▶ Required action:
Within the entries below, the lines from the one with "Register writes -/" through the one with "The W1C write" are to be set down exactly, both ends kept.

Records shown START

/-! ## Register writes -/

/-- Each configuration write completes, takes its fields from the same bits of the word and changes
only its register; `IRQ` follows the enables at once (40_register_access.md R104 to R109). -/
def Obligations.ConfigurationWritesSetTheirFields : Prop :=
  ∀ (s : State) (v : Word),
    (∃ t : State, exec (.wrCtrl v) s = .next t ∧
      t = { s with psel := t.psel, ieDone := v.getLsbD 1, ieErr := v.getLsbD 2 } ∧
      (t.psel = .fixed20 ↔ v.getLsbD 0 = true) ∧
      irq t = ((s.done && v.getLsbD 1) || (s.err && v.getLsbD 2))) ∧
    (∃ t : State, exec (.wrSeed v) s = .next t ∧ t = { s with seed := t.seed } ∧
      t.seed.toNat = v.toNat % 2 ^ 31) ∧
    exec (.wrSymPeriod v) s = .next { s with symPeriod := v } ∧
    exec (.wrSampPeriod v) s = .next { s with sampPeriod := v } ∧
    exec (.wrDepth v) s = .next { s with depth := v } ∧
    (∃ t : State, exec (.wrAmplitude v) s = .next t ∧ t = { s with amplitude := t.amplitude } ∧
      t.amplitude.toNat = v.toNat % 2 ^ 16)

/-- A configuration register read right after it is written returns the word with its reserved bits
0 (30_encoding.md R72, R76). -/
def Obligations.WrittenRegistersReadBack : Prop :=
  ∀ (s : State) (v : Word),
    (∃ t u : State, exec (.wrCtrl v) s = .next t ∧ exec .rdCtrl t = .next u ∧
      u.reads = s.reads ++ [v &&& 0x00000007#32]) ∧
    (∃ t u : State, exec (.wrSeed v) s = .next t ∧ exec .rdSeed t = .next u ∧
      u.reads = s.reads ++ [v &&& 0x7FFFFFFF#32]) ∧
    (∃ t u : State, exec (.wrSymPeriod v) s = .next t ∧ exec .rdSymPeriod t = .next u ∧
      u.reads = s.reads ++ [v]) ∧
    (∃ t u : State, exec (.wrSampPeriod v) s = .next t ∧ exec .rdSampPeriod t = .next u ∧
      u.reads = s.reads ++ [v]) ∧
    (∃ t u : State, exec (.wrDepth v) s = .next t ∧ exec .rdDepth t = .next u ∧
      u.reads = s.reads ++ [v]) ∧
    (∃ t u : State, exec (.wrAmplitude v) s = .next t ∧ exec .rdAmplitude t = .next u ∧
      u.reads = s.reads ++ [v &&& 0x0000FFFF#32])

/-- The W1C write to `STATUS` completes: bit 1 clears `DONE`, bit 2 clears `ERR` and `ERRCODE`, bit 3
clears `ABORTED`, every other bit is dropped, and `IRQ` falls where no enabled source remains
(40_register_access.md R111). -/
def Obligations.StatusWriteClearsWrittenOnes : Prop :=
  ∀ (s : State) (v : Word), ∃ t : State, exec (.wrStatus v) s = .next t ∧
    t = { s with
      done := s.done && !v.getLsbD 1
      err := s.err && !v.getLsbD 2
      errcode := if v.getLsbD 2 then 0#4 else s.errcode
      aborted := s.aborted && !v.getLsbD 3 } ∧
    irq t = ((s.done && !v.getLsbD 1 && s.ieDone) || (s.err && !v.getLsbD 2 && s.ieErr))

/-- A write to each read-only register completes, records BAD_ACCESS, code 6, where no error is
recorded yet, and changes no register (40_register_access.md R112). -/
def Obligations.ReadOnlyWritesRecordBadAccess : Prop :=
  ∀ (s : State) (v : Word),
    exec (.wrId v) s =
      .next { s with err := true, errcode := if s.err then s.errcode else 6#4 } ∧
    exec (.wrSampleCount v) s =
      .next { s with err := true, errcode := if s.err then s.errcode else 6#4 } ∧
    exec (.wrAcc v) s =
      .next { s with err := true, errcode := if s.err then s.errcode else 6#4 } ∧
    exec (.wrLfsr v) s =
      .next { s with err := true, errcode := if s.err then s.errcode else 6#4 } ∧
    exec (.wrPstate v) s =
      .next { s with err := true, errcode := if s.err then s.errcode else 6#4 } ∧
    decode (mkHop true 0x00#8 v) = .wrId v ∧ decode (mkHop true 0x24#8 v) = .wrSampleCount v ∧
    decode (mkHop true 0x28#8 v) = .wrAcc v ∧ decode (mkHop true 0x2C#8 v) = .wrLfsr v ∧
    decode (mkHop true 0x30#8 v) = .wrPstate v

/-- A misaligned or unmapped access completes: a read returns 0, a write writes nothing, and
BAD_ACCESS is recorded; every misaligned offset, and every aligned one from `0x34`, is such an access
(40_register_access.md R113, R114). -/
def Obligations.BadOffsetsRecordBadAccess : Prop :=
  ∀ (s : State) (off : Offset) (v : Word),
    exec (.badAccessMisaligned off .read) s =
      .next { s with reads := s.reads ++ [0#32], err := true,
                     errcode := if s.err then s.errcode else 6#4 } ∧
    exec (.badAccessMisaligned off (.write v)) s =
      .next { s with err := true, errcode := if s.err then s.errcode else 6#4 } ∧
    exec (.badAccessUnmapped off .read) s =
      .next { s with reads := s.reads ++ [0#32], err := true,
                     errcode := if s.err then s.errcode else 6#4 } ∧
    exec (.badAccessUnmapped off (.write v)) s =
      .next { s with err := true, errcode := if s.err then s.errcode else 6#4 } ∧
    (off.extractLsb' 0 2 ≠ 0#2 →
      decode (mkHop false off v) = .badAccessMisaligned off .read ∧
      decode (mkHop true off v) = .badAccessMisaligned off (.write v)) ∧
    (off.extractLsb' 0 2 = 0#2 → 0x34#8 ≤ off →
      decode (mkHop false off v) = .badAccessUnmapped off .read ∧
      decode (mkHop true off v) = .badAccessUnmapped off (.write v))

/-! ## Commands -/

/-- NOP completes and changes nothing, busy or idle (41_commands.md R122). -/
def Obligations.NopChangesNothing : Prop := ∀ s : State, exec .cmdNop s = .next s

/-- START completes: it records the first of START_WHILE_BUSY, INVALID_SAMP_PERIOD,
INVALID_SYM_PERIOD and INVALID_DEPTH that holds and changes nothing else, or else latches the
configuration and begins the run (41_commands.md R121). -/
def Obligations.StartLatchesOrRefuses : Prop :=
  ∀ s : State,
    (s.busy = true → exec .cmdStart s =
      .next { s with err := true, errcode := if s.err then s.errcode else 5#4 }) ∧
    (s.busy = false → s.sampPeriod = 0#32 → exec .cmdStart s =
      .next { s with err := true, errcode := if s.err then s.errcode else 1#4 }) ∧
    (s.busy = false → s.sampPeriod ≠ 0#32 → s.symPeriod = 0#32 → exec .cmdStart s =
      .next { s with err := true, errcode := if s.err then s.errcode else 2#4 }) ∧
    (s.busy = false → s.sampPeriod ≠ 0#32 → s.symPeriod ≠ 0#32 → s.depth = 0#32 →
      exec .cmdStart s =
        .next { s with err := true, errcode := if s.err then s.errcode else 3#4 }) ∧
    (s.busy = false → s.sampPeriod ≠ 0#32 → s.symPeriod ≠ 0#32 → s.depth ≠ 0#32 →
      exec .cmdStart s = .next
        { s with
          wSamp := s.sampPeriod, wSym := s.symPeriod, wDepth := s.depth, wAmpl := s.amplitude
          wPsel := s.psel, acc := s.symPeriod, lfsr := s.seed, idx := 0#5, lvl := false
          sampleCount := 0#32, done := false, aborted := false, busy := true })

Records shown END
Records shown START

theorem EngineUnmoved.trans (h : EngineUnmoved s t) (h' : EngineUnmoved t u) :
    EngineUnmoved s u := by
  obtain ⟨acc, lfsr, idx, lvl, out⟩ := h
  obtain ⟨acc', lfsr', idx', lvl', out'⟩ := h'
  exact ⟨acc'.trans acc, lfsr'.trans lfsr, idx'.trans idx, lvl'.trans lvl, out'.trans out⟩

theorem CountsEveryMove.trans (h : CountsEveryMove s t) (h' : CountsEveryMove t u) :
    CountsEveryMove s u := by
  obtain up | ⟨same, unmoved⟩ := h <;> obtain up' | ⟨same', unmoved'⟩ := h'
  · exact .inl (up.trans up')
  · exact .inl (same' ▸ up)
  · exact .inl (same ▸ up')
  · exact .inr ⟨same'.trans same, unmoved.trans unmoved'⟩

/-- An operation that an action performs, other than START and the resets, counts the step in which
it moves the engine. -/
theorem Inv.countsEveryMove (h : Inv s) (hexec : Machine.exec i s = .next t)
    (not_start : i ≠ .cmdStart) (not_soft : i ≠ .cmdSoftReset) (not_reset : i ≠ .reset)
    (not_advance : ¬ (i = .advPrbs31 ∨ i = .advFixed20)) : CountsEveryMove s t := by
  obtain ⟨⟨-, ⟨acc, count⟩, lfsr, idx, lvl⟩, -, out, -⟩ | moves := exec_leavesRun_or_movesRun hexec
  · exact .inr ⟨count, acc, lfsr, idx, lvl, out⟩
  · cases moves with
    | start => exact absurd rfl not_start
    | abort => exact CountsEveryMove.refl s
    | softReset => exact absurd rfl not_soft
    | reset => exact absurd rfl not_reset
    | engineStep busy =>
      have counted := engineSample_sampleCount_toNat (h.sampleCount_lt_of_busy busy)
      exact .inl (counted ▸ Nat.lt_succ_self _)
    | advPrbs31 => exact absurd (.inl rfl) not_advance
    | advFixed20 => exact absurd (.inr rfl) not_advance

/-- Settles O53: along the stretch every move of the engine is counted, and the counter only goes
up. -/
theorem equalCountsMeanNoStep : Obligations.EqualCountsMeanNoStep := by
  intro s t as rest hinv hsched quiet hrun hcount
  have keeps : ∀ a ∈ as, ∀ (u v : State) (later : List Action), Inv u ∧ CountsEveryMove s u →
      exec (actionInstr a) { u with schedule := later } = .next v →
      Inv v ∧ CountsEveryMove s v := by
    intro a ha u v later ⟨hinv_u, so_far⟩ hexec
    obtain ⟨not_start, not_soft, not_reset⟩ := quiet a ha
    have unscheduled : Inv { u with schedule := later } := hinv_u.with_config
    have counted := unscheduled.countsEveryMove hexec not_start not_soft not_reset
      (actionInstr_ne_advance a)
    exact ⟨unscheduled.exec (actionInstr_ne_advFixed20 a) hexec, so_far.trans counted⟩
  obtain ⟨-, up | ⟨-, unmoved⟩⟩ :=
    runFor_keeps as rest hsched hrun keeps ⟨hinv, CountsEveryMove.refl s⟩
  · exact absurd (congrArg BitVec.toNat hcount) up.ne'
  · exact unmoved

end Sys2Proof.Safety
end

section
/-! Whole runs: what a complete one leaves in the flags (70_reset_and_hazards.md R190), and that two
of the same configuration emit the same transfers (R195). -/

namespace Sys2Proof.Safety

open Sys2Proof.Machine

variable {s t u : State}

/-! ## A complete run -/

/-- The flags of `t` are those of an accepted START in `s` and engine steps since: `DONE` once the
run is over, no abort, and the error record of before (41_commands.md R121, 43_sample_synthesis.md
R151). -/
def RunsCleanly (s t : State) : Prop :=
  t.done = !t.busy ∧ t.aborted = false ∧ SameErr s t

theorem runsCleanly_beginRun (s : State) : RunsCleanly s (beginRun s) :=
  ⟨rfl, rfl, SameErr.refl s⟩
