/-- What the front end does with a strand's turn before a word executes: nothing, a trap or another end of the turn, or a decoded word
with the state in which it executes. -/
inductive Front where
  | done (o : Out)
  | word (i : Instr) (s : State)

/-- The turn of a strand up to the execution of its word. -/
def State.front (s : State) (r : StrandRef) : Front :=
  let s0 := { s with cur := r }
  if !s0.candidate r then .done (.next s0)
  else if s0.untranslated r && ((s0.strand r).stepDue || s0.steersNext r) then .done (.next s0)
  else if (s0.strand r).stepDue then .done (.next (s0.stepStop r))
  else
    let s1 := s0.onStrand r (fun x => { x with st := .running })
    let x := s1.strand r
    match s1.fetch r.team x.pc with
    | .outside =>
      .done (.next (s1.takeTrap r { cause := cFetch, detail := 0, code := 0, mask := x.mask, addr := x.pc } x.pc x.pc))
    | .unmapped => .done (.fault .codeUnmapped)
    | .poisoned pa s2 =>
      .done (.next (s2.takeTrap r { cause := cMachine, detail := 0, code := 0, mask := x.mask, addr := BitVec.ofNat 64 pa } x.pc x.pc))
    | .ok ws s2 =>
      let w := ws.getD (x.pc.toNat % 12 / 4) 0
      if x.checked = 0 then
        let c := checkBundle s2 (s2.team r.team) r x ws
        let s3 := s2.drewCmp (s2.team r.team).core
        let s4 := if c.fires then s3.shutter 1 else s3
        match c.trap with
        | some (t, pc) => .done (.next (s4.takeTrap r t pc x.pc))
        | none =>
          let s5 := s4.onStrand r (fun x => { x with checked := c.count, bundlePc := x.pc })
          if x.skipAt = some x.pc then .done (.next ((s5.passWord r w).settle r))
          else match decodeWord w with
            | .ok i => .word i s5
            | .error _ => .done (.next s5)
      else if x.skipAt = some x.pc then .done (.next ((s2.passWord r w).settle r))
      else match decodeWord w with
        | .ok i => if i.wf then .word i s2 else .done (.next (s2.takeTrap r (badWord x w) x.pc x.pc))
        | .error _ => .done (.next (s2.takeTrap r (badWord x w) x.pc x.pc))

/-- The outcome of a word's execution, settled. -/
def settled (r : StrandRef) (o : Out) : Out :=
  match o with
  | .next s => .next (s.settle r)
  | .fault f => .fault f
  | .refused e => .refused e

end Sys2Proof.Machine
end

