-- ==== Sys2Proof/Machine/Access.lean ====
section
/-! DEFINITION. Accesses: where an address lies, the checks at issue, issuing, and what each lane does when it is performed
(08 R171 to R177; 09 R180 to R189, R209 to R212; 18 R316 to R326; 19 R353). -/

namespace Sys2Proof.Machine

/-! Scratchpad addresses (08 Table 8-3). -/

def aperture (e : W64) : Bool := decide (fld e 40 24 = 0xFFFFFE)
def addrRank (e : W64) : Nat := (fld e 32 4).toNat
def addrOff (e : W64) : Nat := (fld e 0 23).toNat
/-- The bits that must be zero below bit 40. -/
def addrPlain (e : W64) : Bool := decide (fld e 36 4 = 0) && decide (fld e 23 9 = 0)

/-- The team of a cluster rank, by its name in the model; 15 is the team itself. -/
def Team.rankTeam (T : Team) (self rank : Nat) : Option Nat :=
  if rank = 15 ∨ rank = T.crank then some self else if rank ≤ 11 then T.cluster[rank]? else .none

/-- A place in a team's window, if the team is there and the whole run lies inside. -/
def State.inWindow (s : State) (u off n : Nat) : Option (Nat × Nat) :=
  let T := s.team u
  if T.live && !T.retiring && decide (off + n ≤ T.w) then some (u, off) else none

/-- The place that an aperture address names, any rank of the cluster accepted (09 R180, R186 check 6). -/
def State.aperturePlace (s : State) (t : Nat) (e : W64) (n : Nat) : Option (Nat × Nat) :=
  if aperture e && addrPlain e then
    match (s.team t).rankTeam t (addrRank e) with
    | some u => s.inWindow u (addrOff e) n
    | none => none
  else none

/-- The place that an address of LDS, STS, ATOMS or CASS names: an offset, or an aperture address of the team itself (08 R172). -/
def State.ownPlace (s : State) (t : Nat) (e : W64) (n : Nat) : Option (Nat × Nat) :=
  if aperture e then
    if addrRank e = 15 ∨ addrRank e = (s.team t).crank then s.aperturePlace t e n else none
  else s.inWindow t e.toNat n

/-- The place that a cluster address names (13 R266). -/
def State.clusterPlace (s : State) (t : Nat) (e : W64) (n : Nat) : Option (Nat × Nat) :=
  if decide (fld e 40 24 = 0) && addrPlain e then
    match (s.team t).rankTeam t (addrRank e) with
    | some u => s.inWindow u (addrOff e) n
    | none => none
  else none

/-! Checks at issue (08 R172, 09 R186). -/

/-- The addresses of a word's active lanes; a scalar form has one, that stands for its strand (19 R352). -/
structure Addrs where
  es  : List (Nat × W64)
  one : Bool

Records shown END
Records shown START

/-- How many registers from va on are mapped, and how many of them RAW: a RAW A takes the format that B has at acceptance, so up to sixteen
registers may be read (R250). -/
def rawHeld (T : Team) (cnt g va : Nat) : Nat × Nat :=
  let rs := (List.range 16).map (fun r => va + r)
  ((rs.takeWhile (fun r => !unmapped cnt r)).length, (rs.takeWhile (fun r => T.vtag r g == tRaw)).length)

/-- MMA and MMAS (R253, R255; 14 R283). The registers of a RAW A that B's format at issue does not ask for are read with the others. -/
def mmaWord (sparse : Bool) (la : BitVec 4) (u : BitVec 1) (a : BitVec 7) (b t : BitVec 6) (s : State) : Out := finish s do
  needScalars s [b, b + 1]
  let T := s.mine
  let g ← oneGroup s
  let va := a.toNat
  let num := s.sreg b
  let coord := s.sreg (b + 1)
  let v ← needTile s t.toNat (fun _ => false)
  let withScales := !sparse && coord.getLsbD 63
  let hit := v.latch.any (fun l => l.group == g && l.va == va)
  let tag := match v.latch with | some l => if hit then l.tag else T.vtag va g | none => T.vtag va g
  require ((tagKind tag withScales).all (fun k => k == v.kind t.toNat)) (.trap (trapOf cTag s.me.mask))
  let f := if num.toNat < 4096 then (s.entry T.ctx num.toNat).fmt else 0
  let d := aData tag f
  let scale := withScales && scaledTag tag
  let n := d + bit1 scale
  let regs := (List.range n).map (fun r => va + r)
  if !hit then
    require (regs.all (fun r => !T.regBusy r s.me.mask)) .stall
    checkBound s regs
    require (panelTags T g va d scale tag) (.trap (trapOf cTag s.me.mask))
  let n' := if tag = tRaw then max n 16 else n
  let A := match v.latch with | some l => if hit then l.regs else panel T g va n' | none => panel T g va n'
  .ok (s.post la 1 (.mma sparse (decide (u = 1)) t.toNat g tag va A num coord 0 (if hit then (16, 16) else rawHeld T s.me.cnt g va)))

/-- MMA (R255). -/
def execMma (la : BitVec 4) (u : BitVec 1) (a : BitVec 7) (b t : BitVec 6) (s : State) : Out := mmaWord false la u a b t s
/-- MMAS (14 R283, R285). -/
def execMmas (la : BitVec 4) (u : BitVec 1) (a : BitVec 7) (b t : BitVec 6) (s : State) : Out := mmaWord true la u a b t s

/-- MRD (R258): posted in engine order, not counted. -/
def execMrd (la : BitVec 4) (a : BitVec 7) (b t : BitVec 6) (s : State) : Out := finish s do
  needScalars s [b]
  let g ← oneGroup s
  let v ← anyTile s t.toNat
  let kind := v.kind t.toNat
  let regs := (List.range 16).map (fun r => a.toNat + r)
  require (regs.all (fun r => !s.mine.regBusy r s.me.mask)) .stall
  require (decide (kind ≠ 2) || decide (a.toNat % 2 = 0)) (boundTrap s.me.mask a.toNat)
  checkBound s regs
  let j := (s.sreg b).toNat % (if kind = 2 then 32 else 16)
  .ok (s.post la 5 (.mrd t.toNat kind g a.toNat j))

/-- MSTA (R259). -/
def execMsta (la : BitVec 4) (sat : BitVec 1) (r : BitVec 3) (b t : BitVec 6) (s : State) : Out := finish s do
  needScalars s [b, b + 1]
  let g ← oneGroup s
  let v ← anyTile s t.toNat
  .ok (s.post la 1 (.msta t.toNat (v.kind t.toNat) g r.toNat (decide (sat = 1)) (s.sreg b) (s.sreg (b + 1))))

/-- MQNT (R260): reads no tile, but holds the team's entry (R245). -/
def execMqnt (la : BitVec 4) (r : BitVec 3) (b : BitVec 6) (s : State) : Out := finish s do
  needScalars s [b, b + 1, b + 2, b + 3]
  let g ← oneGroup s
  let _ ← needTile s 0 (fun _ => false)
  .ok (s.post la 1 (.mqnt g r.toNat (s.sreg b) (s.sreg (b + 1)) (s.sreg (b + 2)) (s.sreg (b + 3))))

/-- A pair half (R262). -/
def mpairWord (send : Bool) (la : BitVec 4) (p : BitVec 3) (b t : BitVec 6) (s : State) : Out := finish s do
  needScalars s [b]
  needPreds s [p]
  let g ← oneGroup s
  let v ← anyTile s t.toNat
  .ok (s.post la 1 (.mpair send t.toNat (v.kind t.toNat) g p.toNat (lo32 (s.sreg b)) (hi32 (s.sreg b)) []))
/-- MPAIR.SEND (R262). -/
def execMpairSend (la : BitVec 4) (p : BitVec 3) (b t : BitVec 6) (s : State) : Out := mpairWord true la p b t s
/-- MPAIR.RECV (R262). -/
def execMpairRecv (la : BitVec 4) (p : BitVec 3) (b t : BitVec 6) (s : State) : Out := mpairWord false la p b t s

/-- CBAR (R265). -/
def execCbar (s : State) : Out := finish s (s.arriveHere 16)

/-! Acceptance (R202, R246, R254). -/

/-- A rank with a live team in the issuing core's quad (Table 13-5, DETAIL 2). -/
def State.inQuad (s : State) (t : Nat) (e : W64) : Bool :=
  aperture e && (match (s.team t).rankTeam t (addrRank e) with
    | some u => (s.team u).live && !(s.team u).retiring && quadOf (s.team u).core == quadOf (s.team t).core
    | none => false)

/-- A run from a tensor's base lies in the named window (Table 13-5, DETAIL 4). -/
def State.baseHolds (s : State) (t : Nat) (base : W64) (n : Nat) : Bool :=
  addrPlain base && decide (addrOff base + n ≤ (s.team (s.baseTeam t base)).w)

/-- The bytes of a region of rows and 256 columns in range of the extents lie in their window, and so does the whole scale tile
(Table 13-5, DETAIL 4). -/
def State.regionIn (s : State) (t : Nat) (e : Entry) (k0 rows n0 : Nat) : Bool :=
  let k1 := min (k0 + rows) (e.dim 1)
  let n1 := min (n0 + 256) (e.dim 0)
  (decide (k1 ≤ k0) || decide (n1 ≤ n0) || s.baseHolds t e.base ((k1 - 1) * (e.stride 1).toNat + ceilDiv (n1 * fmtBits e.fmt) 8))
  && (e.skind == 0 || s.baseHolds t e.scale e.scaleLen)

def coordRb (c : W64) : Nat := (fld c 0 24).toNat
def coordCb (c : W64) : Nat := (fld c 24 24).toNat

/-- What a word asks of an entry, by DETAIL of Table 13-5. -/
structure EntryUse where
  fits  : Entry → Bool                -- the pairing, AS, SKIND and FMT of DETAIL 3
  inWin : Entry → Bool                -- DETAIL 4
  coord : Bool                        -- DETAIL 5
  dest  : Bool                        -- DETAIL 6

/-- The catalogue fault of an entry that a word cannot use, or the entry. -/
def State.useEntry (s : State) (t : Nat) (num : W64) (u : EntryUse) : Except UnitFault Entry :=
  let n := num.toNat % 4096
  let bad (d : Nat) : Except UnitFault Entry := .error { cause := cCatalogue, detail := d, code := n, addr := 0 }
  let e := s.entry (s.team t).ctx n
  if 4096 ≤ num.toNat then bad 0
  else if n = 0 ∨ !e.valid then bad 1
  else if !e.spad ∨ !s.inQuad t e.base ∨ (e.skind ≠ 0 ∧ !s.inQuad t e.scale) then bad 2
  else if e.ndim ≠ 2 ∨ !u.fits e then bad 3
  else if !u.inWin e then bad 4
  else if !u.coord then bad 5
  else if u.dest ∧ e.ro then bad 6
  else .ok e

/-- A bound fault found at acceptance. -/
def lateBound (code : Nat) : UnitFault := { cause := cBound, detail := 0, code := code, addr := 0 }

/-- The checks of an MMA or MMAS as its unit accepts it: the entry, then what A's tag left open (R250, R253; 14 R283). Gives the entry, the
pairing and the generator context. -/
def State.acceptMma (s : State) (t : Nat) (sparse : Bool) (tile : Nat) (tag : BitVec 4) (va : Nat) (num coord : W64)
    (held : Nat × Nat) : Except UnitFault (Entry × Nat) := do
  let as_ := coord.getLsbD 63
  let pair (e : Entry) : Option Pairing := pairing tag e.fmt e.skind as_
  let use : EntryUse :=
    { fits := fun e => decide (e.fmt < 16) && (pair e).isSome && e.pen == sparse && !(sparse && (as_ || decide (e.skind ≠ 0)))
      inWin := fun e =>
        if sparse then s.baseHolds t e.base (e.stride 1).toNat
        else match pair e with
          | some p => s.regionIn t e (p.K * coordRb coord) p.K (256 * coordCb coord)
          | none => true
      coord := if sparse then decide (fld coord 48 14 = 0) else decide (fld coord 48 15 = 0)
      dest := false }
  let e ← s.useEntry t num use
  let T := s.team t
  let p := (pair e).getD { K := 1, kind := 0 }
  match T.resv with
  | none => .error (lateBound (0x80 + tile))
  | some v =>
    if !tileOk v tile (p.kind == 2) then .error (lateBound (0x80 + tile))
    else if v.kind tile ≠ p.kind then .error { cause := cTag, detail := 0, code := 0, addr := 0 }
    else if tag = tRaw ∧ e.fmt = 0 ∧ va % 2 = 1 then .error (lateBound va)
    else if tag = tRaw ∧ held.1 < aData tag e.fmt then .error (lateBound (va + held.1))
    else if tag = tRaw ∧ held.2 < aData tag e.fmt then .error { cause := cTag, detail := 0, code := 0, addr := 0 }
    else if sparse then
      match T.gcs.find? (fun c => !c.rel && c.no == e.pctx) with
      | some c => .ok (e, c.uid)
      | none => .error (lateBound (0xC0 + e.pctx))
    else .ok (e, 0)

Records shown END

▶ Answer to this exercise:
/-! ## Register writes -/

/-- Each configuration write completes, takes its fields from the same bits of the word and changes
only its register; `IRQ` follows the enables at once (40_register_access.md R104 to R109). -/
def Obligations.ConfigurationWritesSetTheirFields : Prop :=
  ∀ (s : State) (v : Word),
    (∃ t : State, exec (.wrCtrl v) s = .next t ∧
      t = { s with psel := t.psel, ieDone := v.getLsbD 1, ieErr := v.getLsbD 2 } ∧
      (t.psel = .fixed20 ↔ v.getLsbD 0 = true) ∧
      irq t = ((s.done && v.getLsbD 1) || (s.err && v.getLsbD 2))) ∧
    (∃ t : State, exec (.wrSeed v) s = .next t ∧ t = { s with seed := t.seed } ∧
      t.seed.toNat = v.toNat % 2 ^ 31) ∧
    exec (.wrSymPeriod v) s = .next { s with symPeriod := v } ∧
    exec (.wrSampPeriod v) s = .next { s with sampPeriod := v } ∧
    exec (.wrDepth v) s = .next { s with depth := v } ∧
    (∃ t : State, exec (.wrAmplitude v) s = .next t ∧ t = { s with amplitude := t.amplitude } ∧
      t.amplitude.toNat = v.toNat % 2 ^ 16)

/-- A configuration register read right after it is written returns the word with its reserved bits
0 (30_encoding.md R72, R76). -/
def Obligations.WrittenRegistersReadBack : Prop :=
  ∀ (s : State) (v : Word),
    (∃ t u : State, exec (.wrCtrl v) s = .next t ∧ exec .rdCtrl t = .next u ∧
      u.reads = s.reads ++ [v &&& 0x00000007#32]) ∧
    (∃ t u : State, exec (.wrSeed v) s = .next t ∧ exec .rdSeed t = .next u ∧
      u.reads = s.reads ++ [v &&& 0x7FFFFFFF#32]) ∧
    (∃ t u : State, exec (.wrSymPeriod v) s = .next t ∧ exec .rdSymPeriod t = .next u ∧
      u.reads = s.reads ++ [v]) ∧
    (∃ t u : State, exec (.wrSampPeriod v) s = .next t ∧ exec .rdSampPeriod t = .next u ∧
      u.reads = s.reads ++ [v]) ∧
    (∃ t u : State, exec (.wrDepth v) s = .next t ∧ exec .rdDepth t = .next u ∧
      u.reads = s.reads ++ [v]) ∧
    (∃ t u : State, exec (.wrAmplitude v) s = .next t ∧ exec .rdAmplitude t = .next u ∧
      u.reads = s.reads ++ [v &&& 0x0000FFFF#32])

/-- The W1C write to `STATUS` completes: bit 1 clears `DONE`, bit 2 clears `ERR` and `ERRCODE`, bit 3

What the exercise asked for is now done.